━━━ Extracted entries

-- ==== Sys2Proof/Machine/Slot.lean ====
section
/-! DEFINITION. The instruction slot (`30_encoding.md` R70, priorities of `60_exceptions.md` R208), what each host event
does, and how a word is put where the next slot fetches it. -/

namespace Sys2Proof.Machine

/-- Execute a fetched word; `pc` is already advanced (`30_encoding.md` R70, R76, R80). -/
def runWord (w : Word) (s : State) : Host.Outcome State Fault Refusal :=
  match decodeWord w with
  | .ok i => exec i s
  | .error _ => .next (s.doUnknown w)

/-- `Slot()` (`30_encoding.md` R70). -/
def slot (s : State) : Host.Outcome State Fault Refusal :=
  match s.status with
  | .halted | .faulted => .next s
  | .running =>
    if s.inputs.powerOffReq then .next (s.setStatus .halted)
    else
      match s.fetch with
      | none => .next s.raiseFetch
      | some w => runWord w s.advance

/-- One atomic event (`00_scope.md` section 3). -/
def hostEvent (e : Config.HostEvent) (s : State) : Host.Outcome State Fault Refusal :=
  match e with
  | .slot => slot s
  | .timerTick => .next (timerTick s)
  | .gateOpen => .next (gateOpenEvent s)
  | .dirtyAck => .next (dirtyAck s)
  | .inputChange levels => .next (inputChange levels s)
  | .reset rom => .next (resetEvent rom s)

/-- The event that comes next and the state with it taken off the schedule (`60_exceptions.md` R217, log 1, log 2). -/
def State.nextEvent (s : State) : Config.HostEvent × State :=
  match s.schedule with
  | e :: rest => (e, { s with schedule := rest })
  | [] =>
    match s.beyond with
    | .slots => (.slot, s)
    | .free k => (Config.hostEvent k, { s with beyond := .free (k + 1) })

/-- The next event is known to be a slot. -/
def State.nextIsSlot (s : State) : Bool :=
  match s.schedule with
  | .slot :: _ => true
  | _ :: _ => false
  | [] =>
    match s.beyond with
    | .slots => true
    | .free _ => false

/-- Make the next event a slot in which the core fetches: running, not asked to power off, `pc` in range. -/
def State.readyToFetch (s : State) : State :=
  { s with
    status := .running
    inputs := { s.inputs with powerOffReq := false }
    pc := if s.pc.toNat + 1 > 4095 then 0x200 else s.pc
    schedule := if s.nextIsSlot then s.schedule else .slot :: s.schedule }

/-- The state made ready, with the word at `pc`. -/
def State.placeNext (s : State) (w : Word) : State := s.readyToFetch.placeWord s.readyToFetch.pc.toNat w

end Sys2Proof.Machine
end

━━━━━━

* What is required
Your task is to copy each line from the material above that includes the word "halted".

* Finished exercise
  | .halted | .faulted => .next s
    if s.inputs.powerOffReq then .next (s.setStatus .halted)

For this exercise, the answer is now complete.